[Stored entries]
-- ==== Sys2Proof/Machine/Control.lean ====
section
/-! DEFINITION. The control transfers 00EE, 1NNN, 2NNN and BNNN (spec/42_control_flow.md). -/

namespace Sys2Proof.Machine

/-- RET (R110). -/
def execRet (s : State) : Result :=
  if s.sp = 0 then raise .ret .stackUnderflow s else .next (s.drop.setPc s.top)

/-- JP (R111). -/
def execJp (nnn : BitVec 12) (s : State) : Result := .next (s.setPc (address nnn))

/-- CALL (R112): the pushed address is the one after the CALL. -/
def execCall (nnn : BitVec 12) (s : State) : Result :=
  if s.sp = 16 then raise (.call nnn) .stackOverflow s
  else .next ((s.push s.advance.pc).setPc (address nnn))

/-- JP V0 (R113): the 16-bit sum, not masked. -/
def execJpV0 (nnn : BitVec 12) (s : State) : Result := .next (s.setPc ((s.reg 0).zeroExtend 16 + address nnn))

end Sys2Proof.Machine
end

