-- ==== Sys2Proof/Laws/State.lean ====
section
/-! SUPPORT. One lemma per field per update of the state, so that no proof unfolds a record update. -/

namespace Sys2Proof.Machine

variable (s : State)

/-! ### setReg -/

@[simp] theorem State.setReg_mem (r : Reg) (b : Byte) : (s.setReg r b).mem = s.mem := rfl
@[simp] theorem State.setReg_v (r : Reg) (b : Byte) : (s.setReg r b).v = s.v.set r b := rfl
@[simp] theorem State.setReg_i (r : Reg) (b : Byte) : (s.setReg r b).i = s.i := rfl
@[simp] theorem State.setReg_pc (r : Reg) (b : Byte) : (s.setReg r b).pc = s.pc := rfl
@[simp] theorem State.setReg_sp (r : Reg) (b : Byte) : (s.setReg r b).sp = s.sp := rfl
@[simp] theorem State.setReg_stack (r : Reg) (b : Byte) : (s.setReg r b).stack = s.stack := rfl
@[simp] theorem State.setReg_dt (r : Reg) (b : Byte) : (s.setReg r b).dt = s.dt := rfl
@[simp] theorem State.setReg_st (r : Reg) (b : Byte) : (s.setReg r b).st = s.st := rfl
@[simp] theorem State.setReg_key (r : Reg) (b : Byte) : (s.setReg r b).key = s.key := rfl
@[simp] theorem State.setReg_fb (r : Reg) (b : Byte) : (s.setReg r b).fb = s.fb := rfl
@[simp] theorem State.setReg_redraw (r : Reg) (b : Byte) : (s.setReg r b).redraw = s.redraw := rfl
@[simp] theorem State.setReg_fault (r : Reg) (b : Byte) : (s.setReg r b).fault = s.fault := rfl
@[simp] theorem State.setReg_draws (r : Reg) (b : Byte) : (s.setReg r b).draws = s.draws := rfl

/-! ### setRegsUpTo -/

@[simp] theorem State.setRegsUpTo_mem (x : Reg) (f : Nat → Byte) : (s.setRegsUpTo x f).mem = s.mem := rfl
@[simp] theorem State.setRegsUpTo_v (x : Reg) (f : Nat → Byte) : (s.setRegsUpTo x f).v = Vector.ofFn fun r : Fin 16 => if r ≤ x then f r else s.v.get r := rfl
@[simp] theorem State.setRegsUpTo_i (x : Reg) (f : Nat → Byte) : (s.setRegsUpTo x f).i = s.i := rfl
@[simp] theorem State.setRegsUpTo_pc (x : Reg) (f : Nat → Byte) : (s.setRegsUpTo x f).pc = s.pc := rfl
@[simp] theorem State.setRegsUpTo_sp (x : Reg) (f : Nat → Byte) : (s.setRegsUpTo x f).sp = s.sp := rfl
@[simp] theorem State.setRegsUpTo_stack (x : Reg) (f : Nat → Byte) : (s.setRegsUpTo x f).stack = s.stack := rfl
@[simp] theorem State.setRegsUpTo_dt (x : Reg) (f : Nat → Byte) : (s.setRegsUpTo x f).dt = s.dt := rfl
@[simp] theorem State.setRegsUpTo_st (x : Reg) (f : Nat → Byte) : (s.setRegsUpTo x f).st = s.st := rfl
@[simp] theorem State.setRegsUpTo_key (x : Reg) (f : Nat → Byte) : (s.setRegsUpTo x f).key = s.key := rfl
@[simp] theorem State.setRegsUpTo_fb (x : Reg) (f : Nat → Byte) : (s.setRegsUpTo x f).fb = s.fb := rfl
@[simp] theorem State.setRegsUpTo_redraw (x : Reg) (f : Nat → Byte) : (s.setRegsUpTo x f).redraw = s.redraw := rfl
@[simp] theorem State.setRegsUpTo_fault (x : Reg) (f : Nat → Byte) : (s.setRegsUpTo x f).fault = s.fault := rfl
@[simp] theorem State.setRegsUpTo_draws (x : Reg) (f : Nat → Byte) : (s.setRegsUpTo x f).draws = s.draws := rfl

/-! ### setFlag -/

@[simp] theorem State.setFlag_mem (f : Bool) : (s.setFlag f).mem = s.mem := rfl
@[simp] theorem State.setFlag_v (f : Bool) : (s.setFlag f).v = s.v.set vf (flagByte f) := rfl
@[simp] theorem State.setFlag_i (f : Bool) : (s.setFlag f).i = s.i := rfl
@[simp] theorem State.setFlag_pc (f : Bool) : (s.setFlag f).pc = s.pc := rfl
@[simp] theorem State.setFlag_sp (f : Bool) : (s.setFlag f).sp = s.sp := rfl
@[simp] theorem State.setFlag_stack (f : Bool) : (s.setFlag f).stack = s.stack := rfl
@[simp] theorem State.setFlag_dt (f : Bool) : (s.setFlag f).dt = s.dt := rfl
@[simp] theorem State.setFlag_st (f : Bool) : (s.setFlag f).st = s.st := rfl
@[simp] theorem State.setFlag_key (f : Bool) : (s.setFlag f).key = s.key := rfl
@[simp] theorem State.setFlag_fb (f : Bool) : (s.setFlag f).fb = s.fb := rfl
@[simp] theorem State.setFlag_redraw (f : Bool) : (s.setFlag f).redraw = s.redraw := rfl
@[simp] theorem State.setFlag_fault (f : Bool) : (s.setFlag f).fault = s.fault := rfl
@[simp] theorem State.setFlag_draws (f : Bool) : (s.setFlag f).draws = s.draws := rfl

/-! ### setPc -/

@[simp] theorem State.setPc_mem (w : Word) : (s.setPc w).mem = s.mem := rfl
@[simp] theorem State.setPc_v (w : Word) : (s.setPc w).v = s.v := rfl
@[simp] theorem State.setPc_i (w : Word) : (s.setPc w).i = s.i := rfl
@[simp] theorem State.setPc_pc (w : Word) : (s.setPc w).pc = w := rfl
@[simp] theorem State.setPc_sp (w : Word) : (s.setPc w).sp = s.sp := rfl
@[simp] theorem State.setPc_stack (w : Word) : (s.setPc w).stack = s.stack := rfl
@[simp] theorem State.setPc_dt (w : Word) : (s.setPc w).dt = s.dt := rfl
@[simp] theorem State.setPc_st (w : Word) : (s.setPc w).st = s.st := rfl
@[simp] theorem State.setPc_key (w : Word) : (s.setPc w).key = s.key := rfl
@[simp] theorem State.setPc_fb (w : Word) : (s.setPc w).fb = s.fb := rfl
@[simp] theorem State.setPc_redraw (w : Word) : (s.setPc w).redraw = s.redraw := rfl
@[simp] theorem State.setPc_fault (w : Word) : (s.setPc w).fault = s.fault := rfl
@[simp] theorem State.setPc_draws (w : Word) : (s.setPc w).draws = s.draws := rfl

/-! ### advance -/

@[simp] theorem State.advance_mem : (s.advance).mem = s.mem := rfl
@[simp] theorem State.advance_v : (s.advance).v = s.v := rfl
@[simp] theorem State.advance_i : (s.advance).i = s.i := rfl
@[simp] theorem State.advance_pc : (s.advance).pc = s.pc + 2 := rfl
@[simp] theorem State.advance_sp : (s.advance).sp = s.sp := rfl
@[simp] theorem State.advance_stack : (s.advance).stack = s.stack := rfl
@[simp] theorem State.advance_dt : (s.advance).dt = s.dt := rfl
@[simp] theorem State.advance_st : (s.advance).st = s.st := rfl
@[simp] theorem State.advance_key : (s.advance).key = s.key := rfl
@[simp] theorem State.advance_fb : (s.advance).fb = s.fb := rfl
@[simp] theorem State.advance_redraw : (s.advance).redraw = s.redraw := rfl
@[simp] theorem State.advance_fault : (s.advance).fault = s.fault := rfl
@[simp] theorem State.advance_draws : (s.advance).draws = s.draws := rfl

▶ _Exercise directions_:
The required output is the line holding "(s.advance).fb = s.fb := rfl" plus every line after it in the data, reproduced exactly.

▶ _Expected answer_:
@[simp] theorem State.advance_fb : (s.advance).fb = s.fb := rfl
@[simp] theorem State.advance_redraw : (s.advance).redraw = s.redraw := rfl
@[simp] theorem State.advance_fault : (s.advance).fault = s.fault := rfl
@[simp] theorem State.advance_draws : (s.advance).draws = s.draws := rfl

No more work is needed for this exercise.